__Work to complete__
Copy each line from the records below in which the word "then" is found.

__Records supplied__
/-- The opcode $9E runs what the decoder makes of it and the plain bytes at PC, with PC past them. -/
theorem execPage2Prefix_decoded {s : State} (h0 : s.plainAt s.pc) (h1 : s.plainAt (s.pc + 1))
    (h2 : s.plainAt (s.pc + 2)) {i : Instr} {rest : List Byte}
    (h : decode [0x9E#8, s.byteAt s.pc, s.byteAt (s.pc + 1), s.byteAt (s.pc + 2)] = .ok (i, rest)) :
    execPage2Prefix s = exec i (s.setPc (s.pc + BitVec.ofNat 16 ((encode i).length - 1))) := by
  have hnext : s.pc + 1 + 1 = s.pc + 2 := by bv_omega
  have hend : s.pc + 2 + 1 = s.pc + 3 := by bv_omega
  have hfetch1 (k) : (s.setPc (s.pc + 1)).withFetch8 k = k (s.byteAt (s.pc + 1)) (s.setPc (s.pc + 2)) := by
    rw [← hnext]
    exact State.withFetch8_plain h1
  have hfetch2 (k) : (s.setPc (s.pc + 2)).withFetch8 k = k (s.byteAt (s.pc + 2)) (s.setPc (s.pc + 3)) := by
    rw [← hend]
    exact State.withFetch8_plain h2
  rw [execPage2Prefix, State.withFetch8_plain h0]
  rw [decode_page2] at h
  rcases page2_runs (s.byteAt s.pc) with ⟨hp, hl⟩ | ⟨f, r, hp, hl, hr⟩
  · rw [hp] at h
    simp only [hl]
    cases h
    rfl
  · rw [hp] at h
    simp only [hl]
    have hf := page2_encodes hp
    cases hr with
    | op1 hrun =>
      cases h
      simp only [hfetch1]
      rw [(hf _).1, hrun]
      rfl
    | op16 hrun =>
      cases h
      simp only [hfetch1, hfetch2]
      rw [(hf _).1, hrun]
      rfl
    | op2 hrun =>
      cases h
      simp only [hfetch1, hfetch2]
      rw [(hf _ _).1, hrun]
      rfl

/-- Settles O60: by the decoder's page 2 and the table of meanings, which list the same instructions. -/
theorem prefixRunsPage2 : Obligations.PrefixRunsPage2 := by
  intro s h0 h1 h2
  refine ⟨fun i rest h => execPage2Prefix_decoded h0 h1 h2 h, fun hb hea => ?_⟩
  have hdecode : decode [0x9E#8, s.byteAt s.pc, s.byteAt (s.pc + 1), s.byteAt (s.pc + 2)] =
      .ok (.ldaSp1 (s.byteAt (s.pc + 1)), [s.byteAt (s.pc + 2)]) := by
    rw [hb]
    rfl
  calc exec .page2Prefix s
      = exec (.ldaSp1 (s.byteAt (s.pc + 1))) (s.setPc (s.pc + 2)) := execPage2Prefix_decoded h0 h1 h2 hdecode
    _ = loadA (.mem (.sp1 (s.byteAt (s.pc + 1)))) (s.setPc (s.pc + 2)) := rfl
    _ = _ := loadA_plain hea

end Sys2Proof.Machine

/-! SUPPORT. The reset: what the sequence leaves, the mode entered, what requests a reset, and the watchdog
(spec/70_reset_and_hazards.md section 1, spec/60_exceptions.md sections 2, 6 and 7). -/

namespace Sys2Proof.Machine

/-! ### The entry to monitor mode -/

/-- Both bytes of the user reset vector are erased (R360). -/
theorem State.vectorErased_iff (s : State) :
    s.mem.vectorErased = true ↔ s.byteAt 0xFFFE#16 = 0xFF#8 ∧ s.byteAt 0xFFFF#16 = 0xFF#8 := by
  rw [Memory.vectorErased, Bool.and_eq_true, beq_iff_eq, beq_iff_eq]
  rfl

theorem State.monitorForced_iff (s : State) :
    s.monitorForced = true ↔ s.monitorLevels = false ∧ s.byteAt 0xFFFE#16 = 0xFF#8 ∧ s.byteAt 0xFFFF#16 = 0xFF#8 := by
  rw [State.monitorForced, Bool.and_eq_true, Bool.not_eq_true', s.vectorErased_iff]

/-- Without VTST on /IRQ the levels of the first row of R360 do not stand. -/
theorem State.monitorLevels_of_vdd {s : State} (h : s.pins.irqVtst = false) : s.monitorLevels = false := by
  rw [State.monitorLevels, h]
  rfl

theorem State.entryMode_eq_monitor_iff (s : State) :
    s.entryMode = .monitor ↔
      s.monitorLevels = true ∨ s.monitorForced = true ∨
        (s.pins.irqVtst && Config.monitorOutsideTable s.free) = true := by
  unfold State.entryMode
  split
  next h => simpa [or_assoc] using h
  next h => simpa [or_assoc] using h

/-- Settles O7: the mode after a reset is the entry mode. -/
theorem resetMode : Obligations.ResetMode := by
  intro s causes
  show (_ → (s.entryMode = .monitor ↔ _)) ∧ (_ → _ → s.entryMode = .monitor) ∧ (_ → _ → _ → _ → s.entryMode = .monitor)
  rw [s.entryMode_eq_monitor_iff, s.monitorForced_iff]
  refine ⟨fun hvdd => ?_, fun hlow hhigh => ?_, fun hvtst hrst hpta1 hpta4 => .inl ?_⟩
  · rw [State.monitorLevels_of_vdd hvdd, hvdd]
    simp
  · cases hl : s.monitorLevels with
    | true => exact .inl rfl
    | false => exact .inr (.inl ⟨rfl, hlow, hhigh⟩)
  · rw [State.monitorLevels, hvtst, hrst, hpta1, hpta4]
    rfl

theorem State.entrySource_cases (s : State) : s.entrySource = .internal ∨ s.entrySource = .externalClock := by
  unfold State.entrySource
  split
  · exact .inr rfl
  · exact .inl rfl

/-- The external clock is taken in the rows of R360 that name it. -/
theorem State.entrySource_eq_externalClock_iff (s : State) :
    s.entrySource = .externalClock ↔ s.monitorLevels = true ∨
      ((s.byteAt 0xFFFE#16 = 0xFF#8 ∧ s.byteAt 0xFFFF#16 = 0xFF#8) ∧ s.pins.irqVtst = false ∧
        s.pins.pta.getLsbD 2 = true) := by
  have hsource : s.entrySource = .externalClock ↔
      (s.monitorLevels || (s.monitorForced && !s.pins.irqVtst && s.irqPinHigh)) = true := by
    unfold State.entrySource
    split
    next h => exact ⟨fun _ => h, fun _ => rfl⟩
    next h => exact ⟨fun he => (by cases he), fun ht => absurd ht h⟩
  rw [hsource, ← s.vectorErased_iff, State.monitorForced, State.irqPinHigh]
  cases s.monitorLevels <;> cases s.pins.irqVtst <;> simp

/-! ### The cause record -/

/-- A reset that is no power-on adds its causes, and MODRST if the entry to monitor mode is forced (R312, R373). -/
theorem State.resetSequence_srsr {s : State} {causes : Byte} (h : causes.getLsbD 7 = false) :
    (s.resetSequence causes).sim.srsr = s.sim.srsr ||| causes ||| (if s.monitorForced then 0x04#8 else 0x00#8) := by
  show (if causes.getLsbD 7 then _ else _) = _
  rw [h]
  rfl

/-- A cause stands in SRSR after its reset. -/
theorem State.resetSequence_srsr_cause (s : State) {causes : Byte} {n : Nat} (h : causes.getLsbD 7 = false)
    (hn : causes.getLsbD n = true) : (s.resetSequence causes).sim.srsr.getLsbD n = true := by
  rw [State.resetSequence_srsr h, BitVec.getLsbD_or, BitVec.getLsbD_or, hn, Bool.or_true, Bool.true_or]

/-- The same in the terms of the table of R360. -/
theorem State.resetSequence_srsr_levels {s : State} {causes : Byte} (h : causes.getLsbD 7 = false) :
    (s.resetSequence causes).sim.srsr = s.sim.srsr ||| causes |||
      (if s.monitorLevels = false ∧ s.byteAt 0xFFFE#16 = 0xFF#8 ∧ s.byteAt 0xFFFF#16 = 0xFF#8 then 0x04#8
        else 0x00#8) := by
  rw [State.resetSequence_srsr h]
  simp only [s.monitorForced_iff]

/-! ### Memory through a reset -/

/-- The causes but power-on that are asynchronous (R312). -/
theorem asynchronous_eq_false_iff {causes : Byte} (h : causes.getLsbD 7 = false) :
    asynchronous causes = false ↔ causes &&& 0x62#8 = 0x00#8 := by
  revert causes
  decide +kernel

/-- Filled RAM holds the free values in order. -/
theorem Memory.read_freeRam_mem {m : Memory} (n : Nat) {k c : Nat} (hw : Memory.wf m = true) (hk : k < c)
    (hc : c ≤ 0x80) : (m.freeRam n c).read (0x80 + k) = Config.freeByte (n + k) := by
  induction c with
  | zero => omega
  | succ c ih =>
    rw [Memory.freeRam]
    by_cases he : k = c
    · rw [he]
      exact Memory.read_write_same _ _ (Memory.wf_freeRam n c hw (by omega))
    · rw [Memory.read_write_other _ _ (by omega)]
      exact ih (by omega) (by omega)

/-- A listed byte of RAM holds a free value after it has been freed. -/
theorem Memory.read_freeBytes_mem {m : Memory} {p : Params} {l : List Word} {a : Word} (n : Nat)
    (hw : Memory.wf m = true) (hr : region p a.toNat = .ram) (ha : a ∈ l) :
    ∃ k, k < l.length ∧ (m.freeBytes p n l).read a.toNat = Config.freeByte (n + k) := by
  induction l generalizing n with
  | nil => cases ha
  | cons b l ih =>
    rw [Memory.freeBytes]
    by_cases hab : a = b
    · subst hab
      rw [if_pos hr]
      exact ⟨0, Nat.succ_pos _, Memory.read_write_same _ _ (Memory.wf_freeBytes p (n + 1) l hw)⟩
    · obtain ⟨k, hk, hread⟩ := ih (n + 1) ((List.mem_cons.1 ha).resolve_left hab)
      refine ⟨k + 1, Nat.succ_lt_succ hk, ?_⟩
      rw [← Nat.add_assoc, Nat.add_right_comm, ← hread]
      split
      · exact Memory.read_write_other _ _ fun e => hab (BitVec.eq_of_toNat_eq e)
      · rfl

__Solution to this exercise__
    (s.resetSequence causes).sim.srsr = s.sim.srsr ||| causes ||| (if s.monitorForced then 0x04#8 else 0x00#8) := by
  show (if causes.getLsbD 7 then _ else _) = _
      (if s.monitorLevels = false ∧ s.byteAt 0xFFFE#16 = 0xFF#8 ∧ s.byteAt 0xFFFF#16 = 0xFF#8 then 0x04#8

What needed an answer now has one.